|
||
/ Издательства / Экспертиза < Вы здесь |
Петербургские тиражи Выпуск 13 Дата публикации: 6 Апреля 2005 получить по E-mail версия для печати Издательство "Владимир Даль": Музыка консервативной революции Такой термин естественных и социальных наук, как "революция", наполнен для Санкт-Петербурга мучительно особым смыслом. В "ленинградский" период бытования города власть оказывала ему пристальное внимание. Плановое превознесение "колыбели трех революций" сопровождалось крайней настороженностью, тесно связанной с репутацией "передового", революционного локуса - места взращивания и возгонки опасных идей. На момент возвращения городу исконного имени он был практически обезврежен: репрессии, высылки, война, исход за границу или в Москву на службу сделали свое дело, а последние два фактора действуют и сейчас. Революционные идеи здесь вряд ли появятся, разве что в отдаленном будущем - если оно для этого города, конечно, наступит. Петербург считается городом-музеем, и с этим вредоносным предрассудком ничего поделать нельзя.
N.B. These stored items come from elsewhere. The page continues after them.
-- ==== Sys2Proof/Machine/AudioCmds.lean ====
section
/-! DEFINITION.  The commands of audio shuffling (spec/09_audio.md, R277 to R281). -/

namespace Sys2Proof.Machine
open Sys2Proof

/-! ### What a range of destination channels may be -/

/-- The DEFINED or LIVE stream, of a direction, that a range of channels lies within. -/
def rangeStream (s : State) (dir ch n : Nat) : Option (Nat × StreamObj) :=
  s.obj.streams.find? fun e => keyDir e.1 = dir ∧ (e.2.st = .defined ∨ e.2.st = .live) ∧ e.2.audioFirst ≤ ch ∧ ch + n ≤ e.2.audioFirst + e.2.audioCount

/-- Every channel of the range is an audio destination channel (R37). -/
def destChannels (ch n : Nat) : Bool := decide (0x2000 ≤ ch) && decide (ch + n ≤ 0xE000)

/-- The generation of one destination channel's setting; a range has none. -/
def chanGen (count : Nat) (c : Cmd) (s : State) : Option Nat :=
  if count = 1 ∧ destChannels (c.u16 0) 1 then some (s.chanObj (c.u16 0)).gen else none

/-- Position of a channel in the stream that holds it. -/
def posIn (x : StreamObj) (ch : Nat) : Nat := ch - x.audioFirst

/-- The range begins with the odd channel of a linked pair, without its even one. [DEDUCED, log 68] -/
def cutsPair (s : State) (x : StreamObj) (ch : Nat) : Bool := (s.chanObj ch).linked && decide (posIn x ch % 2 = 1)

/-- The channels that a setting of one channel of a range falls on: both of a linked pair through its even one (R253). -/
def settled (s : State) (x : StreamObj) (ch : Nat) : List Nat :=
  if (s.chanObj ch).linked then (if posIn x ch % 2 = 0 then [ch, ch + 1] else []) else [ch]

/-- Change one channel's setting, if it changes. -/
def changeChan (f : ChanObj → ChanObj) (s : State) (ch : Nat) : State :=
  let o := s.chanObj ch
  if f o = o then s else putChan ch (f o) s

/-- Change the settings of a range of channels. -/
def changeChans (x : StreamObj) (ch n : Nat) (f : ChanObj → ChanObj) (s : State) : State :=
  ((span ch n).flatMap (settled s x)).foldl (changeChan f) s

/-- The checks that every command on a range of destination channels makes, its own range checks between, then its effect. [DEDUCED, log 18] -/
def onRange (c : Cmd) (n : Nat) (own : List (Bool × Nat)) (s : State) (body : StreamObj → Res) : Res :=
  let ch := c.u16 0
  match firstBad ([(destChannels ch n, 0x20), (decide (1 ≤ n ∧ n ≤ 64), 0x22), (!c.checkGen || decide (n = 1), 0x22)] ++ own) with
  | some off => rej .range off s
  | none => match rangeStream s 1 ch n with
    | none => rej .state 0x20 s
    | some (_, x) => if cutsPair s x ch then rej .state 0x20 s else body x

/-- GAIN_DB stands in the range of R267. -/
def gainOk (db : Int) : Bool := decide (db = -2147483648) || (decide (-7864320 ≤ db) && decide (db ≤ 1572864))

/-! ### SET_CHANNEL_GAIN (R277) -/

/-- SET_CHANNEL_GAIN (R277). -/
def setChannelGainInfo : CmdInfo := { opcode := 0x0901, content := true, length := fun _ => 16, gen := fun c s => chanGen (c.u8 2) c s }

/-- The effect of SET_CHANNEL_GAIN. [DEDUCED, log 68] -/
def setChannelGain (c : Cmd) (s : State) : Res :=
  let db := c.i32 4
  let inf := decide (db = -2147483648)
  onRange c (c.u8 2) [(gainOk db, 0x24)] s fun x =>
    ok (changeChans x (c.u16 0) (c.u8 2) (fun o => { o with gainDb := if inf then 0 else db, minusInf := inf, invert := bitOf (c.u8 3) 0 }) s)

/-! ### SET_CHANNEL_DELAY (R278) -/

/-- SET_CHANNEL_DELAY (R278). -/
def setChannelDelayInfo : CmdInfo := { opcode := 0x0902, content := true, length := fun _ => 8, gen := fun c s => chanGen (c.u8 2) c s }

/-- Channels of a list that do not hold long-delay memory yet. -/
def newLong (s : State) (chs : List Nat) : List Nat := chs.filter fun ch => !s.wharf.longChans.contains ch

/-- Long-delay memory fits for the channels of a list that have none (R207, R278). -/
def longFits (s : State) (chs : List Nat) : Bool :=
  let new := newLong s chs
  decide (s.wharf.longChans.length + new.length ≤ 8192) &&
    (List.range 2).all fun die => decide ((new.filter fun ch => audioDie ch = die).length * longDelayPages ≤ berthFree s die)

/-- The effect of SET_CHANNEL_DELAY. -/
def setChannelDelay (c : Cmd) (s : State) : Res :=
  let t := c.u32 4
  onRange c (c.u8 2) [(decide (t ≤ 96000), 0x24)] s fun x =>
    let chs := (span (c.u16 0) (c.u8 2)).flatMap (settled s x)
    if 12000 < t ∧ longFits s chs = false then rej .capacity 0x24 s
    else
      let s1 := s.onWharf fun w => { w with longChans := if 12000 < t then chs.foldl setAdd w.longChans else chs.foldl setDel w.longChans }
      ok (changeChans x (c.u16 0) (c.u8 2) (fun o => { o with delay := t }) s1)

/-! ### SET_MIX (R279) -/

/-- SET_MIX (R279). -/
def setMixInfo : CmdInfo := { opcode := 0x0903, content := true, length := fun _ => 16, gen := fun c s => chanGen 1 c s }

/-- Put a mix entry into its place. -/
def withMix (entry : Nat) (m : Option MixEnt) (o : ChanObj) : ChanObj :=
  if entry = 1 then { o with mix1 := m } else if entry = 2 then { o with mix2 := m } else { o with mix3 := m }

/-- The effect of SET_MIX: the source is judged as a TAKE's, by checks 3, 4 and 6 of R166. [DEDUCED, log 68] -/
def setMix (c : Cmd) (s : State) : Res :=
  let ch := c.u16 0
  let on := bitOf (c.u8 3) 0
  let src := c.u16 4
  onRange c 1 [(decide (1 ≤ c.u8 2 ∧ c.u8 2 ≤ 3), 0x22), (!on || sourceKindOk ch src, 0x24), (gainOk (c.i32 8), 0x28)] s fun x =>
    let m : MixEnt := { source := src, invert := bitOf (c.u8 3) 1, gainDb := c.i32 8 }
    if on ∧ sourceLive s ch src = false then rej .state 0x24 s
    else if on ∧ linkRule s ch src = false then rej .format 0x24 s
    else ok (changeChans x ch 1 (withMix (c.u8 2) (if on then some m else none)) s)

/-! ### SET_CHANNEL_OPTIONS (R280) -/

/-- The command names destination channels: an output stream holds its first channel.  A number that both kinds share is
taken as the destination's (log entry 20). -/
def optionsDest (c : Cmd) (s : State) : Bool :=
  destChannels (c.u16 0) 1 && (decide (c.u16 0 < 0x4000) || (rangeStream s 1 (c.u16 0) 1).isSome || (rangeStream s 0 (c.u16 0) 1).isNone)

/-- The object of SET_CHANNEL_OPTIONS: the destination channel's setting, or the source channel's link setting. -/
def optionsGen (c : Cmd) (s : State) : Option Nat :=
  if c.u8 2 = 1 ∧ 0x2000 ≤ c.u16 0 then some (if optionsDest c s then (s.chanObj (c.u16 0)).gen else (tget {} s.obj.srcLinks (c.u16 0) : SrcLinkObj).gen)
  else none

/-- SET_CHANNEL_OPTIONS (R280). -/
def setChannelOptionsInfo : CmdInfo := { opcode := 0x0904, content := true, length := fun _ => 8, gen := optionsGen }

/-- A mix entry names a source channel. -/
def mixNames (h : Nat) (o : ChanObj) : Bool := [o.mix1, o.mix2, o.mix3].any fun m => match m with
  | some e => decide (e.source = h)
  | none => false

/-- The destination channel has a route, a mix entry or a queued take. -/
def destInUse (s : State) (ch : Nat) : Bool :=
  let o := s.chanObj ch
  (s.route ch).source.isSome || o.mix1.isSome || o.mix2.isSome || o.mix3.isSome || !(s.routeRt ch).queue.isEmpty

/-- A route, a mix entry or a queued take of a destination channel names the source channel. -/
def srcInUse (s : State) (h : Nat) : Bool :=
  (s.obj.routes.any fun e => decide (destRange e.1 = 1) && decide (e.2.source = some h)) || (s.obj.chans.any fun e => mixNames h e.2) ||
    s.basin.routes.any fun e => decide (destRange e.1 = 1) && e.2.queue.any fun q => decide (q.source = some h)

/-- Link or unlink source channels. [DEDUCED, log 68] -/
def linkSources (link : Bool) (s : State) (ch : Nat) : State :=
  let o : SrcLinkObj := tget {} s.obj.srcLinks ch
  if o.linked = link then s
  else (s.onObj fun x => { x with srcLinks := tset {} x.srcLinks ch { linked := link, gen := genNext o.gen } }).touch 0x09 (0x10000 + ch)

/-- The channel setting that the flags of SET_CHANNEL_OPTIONS give. -/
def optionSetting (c : Cmd) (o : ChanObj) : ChanObj :=
  let f := c.u8 3
  { o with brokenAway := if bitOf f 0 then !bitOf f 1 else o.brokenAway, linked := if bitOf f 2 then bitOf f 3 else o.linked,
           xfade := if bitOf f 4 then c.u16 4 else o.xfade }

/-- SET_CHANNEL_OPTIONS on destination channels. -/
def destOptions (c : Cmd) (s : State) : Res :=
  let ch := c.u16 0
  let n := c.u8 2
  let f := c.u8 3
  let link := bitOf f 2
  onRange c n [(!bitOf f 4 || decide (c.u16 4 ≤ 192), 0x24)] s fun x =>
    if link ∧ (posIn x ch % 2 = 1 ∨ n % 2 = 1) then rej .range 0x20 s
    else if link ∧ (span ch n).any (fun d => (s.chanObj d).linked ≠ bitOf f 3 ∧ destInUse s d = true) then rej .state 0x20 s
    else ok (changeChans x ch n (optionSetting c) s)

/-- SET_CHANNEL_OPTIONS on source channels. -/
def srcOptions (c : Cmd) (s : State) : Res :=
  let ch := c.u16 0
  let n := c.u8 2
  let f := c.u8 3
  match firstBad [(decide (0x4000 ≤ ch ∧ ch + n ≤ 0x10000), 0x20), (decide (1 ≤ n ∧ n ≤ 64), 0x22), (!c.checkGen || decide (n = 1), 0x22),
      (!bitOf f 0 && !bitOf f 4, 0x23)] with
  | some off => rej .range off s
  | none => match rangeStream s 0 ch n with
    | none => rej .state 0x20 s
    | some (_, x) =>
      if bitOf f 2 = false then ok s
      else if posIn x ch % 2 = 1 ∨ n % 2 = 1 then rej .range 0x20 s
      else if (span ch n).any (fun h => (tget {} s.obj.srcLinks h : SrcLinkObj).linked ≠ bitOf f 3 ∧ srcInUse s h = true) then rej .state 0x20 s
      else ok ((span ch n).foldl (linkSources (bitOf f 3)) s)

/-- The effect of SET_CHANNEL_OPTIONS. [DEDUCED, log 20] -/
def setChannelOptions (c : Cmd) (s : State) : Res := if optionsDest c s then destOptions c s else srcOptions c s

/-! ### READ_AUDIO_SOURCES (R281) -/

/-- READ_AUDIO_SOURCES (R281). -/
def readAudioSourcesInfo : CmdInfo := { opcode := 0x0906, readOnly := true, length := fun _ => 8 }

/-- One record of READ_AUDIO_SOURCES. -/
def audioRecord (s : State) (bay : Nat) : List Byte :=
  let a := s.aud bay
  recordBytes 32 [(0, 2, bay), (2, 1, bit a.primed + 2 * bit a.sync + 4 * bit a.slip.isSome + 8 * bit (berthed s bay) + 16 * bit ((s.streamRt bay).lost ≠ 0)),
    (4, 2, a.fillMin), (6, 2, a.fillMax), (8, 4, a.drops), (0x0C, 4, a.repeats), (0x10, 4, a.resets), (0x14, 4, a.missing), (0x18, 8, a.lastSlip)]

/-- The effect of READ_AUDIO_SOURCES. -/
def readAudioSources (c : Cmd) (s : State) : Res :=
  let h := c.u16 0
  let n := c.u16 2
  if n = 0 ∨ 512 < n then rej .range 0x22 s
  else
    let found := (liveInputs s).filter fun b => h ≤ b ∧ b < h + n ∧ (s.stream b).audioCount ≠ 0
    reply c 4 (32 * n) found.length (found.flatMap (audioRecord s)) s

/-! ### The Chart record of a destination channel (R282) -/

/-- 0.01 dB values are compared exactly: v over `full` reaches 10^(k/2000). -/
def levelReaches (v full : Nat) (k : Int) : Bool :=
  if 0 ≤ k then decide (full ^ 2000 * 10 ^ k.natAbs ≤ v ^ 2000) else decide (full ^ 2000 ≤ v ^ 2000 * 10 ^ k.natAbs)

/-- The largest value of a range that the level reaches, by halving. [DEDUCED, log 63] -/
def levelSearch (v full : Nat) : Nat → Int → Int
  | 0, k => k
  | n + 1, k => if levelReaches v full (k + 2 ^ n) then levelSearch v full n (k + 2 ^ n) else levelSearch v full n k

/-- A sample magnitude in 0.01 dBFS, rounded to the nearest; −12,000 for digital silence. -/
def dbfs (v : Nat) : Int := if v = 0 then -12000 else
  let k := levelSearch v 8388608 15 (-32768)
  if decide ((8388608 ^ 4000 * (if 0 ≤ 2 * k + 1 then 10 ^ (2 * k + 1).natAbs else 1)) ≤ v ^ 4000 * (if 0 ≤ 2 * k + 1 then 1 else 10 ^ (2 * k + 1).natAbs)) then k + 1 else k

/-- The flags of a destination channel record. -/
def channelFlags (s : State) (ch : Nat) : Nat :=
  let d := s.dstChan ch
  let o := inForce s (leadOf s ch)
  1 + 2 * bit (!o.brokenAway) + 4 * bit o.linked + 8 * bit d.transparent + 16 * bit d.muted + 32 * bit (!(pruneFades s.now d.fades).isEmpty || !(pruneTaps s.now d.tapFades).isEmpty) +
    64 * bit d.lossFade + 128 * bit (s.wharf.longChans.contains ch)

/-- Publish a destination channel's record; its peak starts afresh. -/
def publishChannel (s : State) (ch : Nat) : State :=
  let d := s.dstChan ch
  let b := recordBytes 16 [(4, 2, channelFlags s ch), (6, 2, ofInt 16 (dbfs d.peak)), (8, 4, d.mutes), (0x0C, 4, d.saturations)]
  (s.chartWrite (destChanAddr ch) b).onDstChan ch fun d => { d with peak := 0 }

/-! ### The meanings -/

/-- SET_CHANNEL_GAIN. -/
def execSetChannelGain (c : Cmd) (s : State) : Answer := answer (runCmd setChannelGainInfo setChannelGain c s)

/-- SET_CHANNEL_DELAY. -/
def execSetChannelDelay (c : Cmd) (s : State) : Answer := answer (runCmd setChannelDelayInfo setChannelDelay c s)

/-- SET_MIX. -/
def execSetMix (c : Cmd) (s : State) : Answer := answer (runCmd setMixInfo setMix c s)

/-- SET_CHANNEL_OPTIONS. -/
def execSetChannelOptions (c : Cmd) (s : State) : Answer := answer (runCmd setChannelOptionsInfo setChannelOptions c s)

/-- READ_AUDIO_SOURCES. -/
def execReadAudioSources (c : Cmd) (s : State) : Answer := answer (runCmd readAudioSourcesInfo readAudioSources c s)

end Sys2Proof.Machine
end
В Москве - экспериментальные театры, сильные позиции contemporary art, публичные лекции и масса успешных издательств, выпускающих специальную литературу. Благодаря таким командам, как "Праксис" и "Ультра-Культура" вошел в моду политический радикализм, преимущественно, левого толка, но при этом пристально следящий за своим правым антагонистом. Петербургу с его альбомами по искусству и Пушкинским домом такой антураж, на первый взгляд, чужд. И, тем не менее, даже не традиция, а своего рода рефлекс презрительно-вялого, богемного сопротивления порождает здесь тенденции Александр Секацкий, Павел Крусанов и Сергей Носов учреждают, сидя за чаем в кафе "Борей", литературно-политическое движение "петербургских фундаменталистов". Здесь "Лимбус-пресс" издает слегка потустороннюю молодежную прозу необъяснимой силы, а гламурная "Амфора" - ненавистного всем излишне воспитанным людям Илью Стогова. Наконец, - и это не странное соседство, - здесь действует издательство "Владимир Даль", выпускающее, как правило, академическую, но неизменно политически ангажированную литературу.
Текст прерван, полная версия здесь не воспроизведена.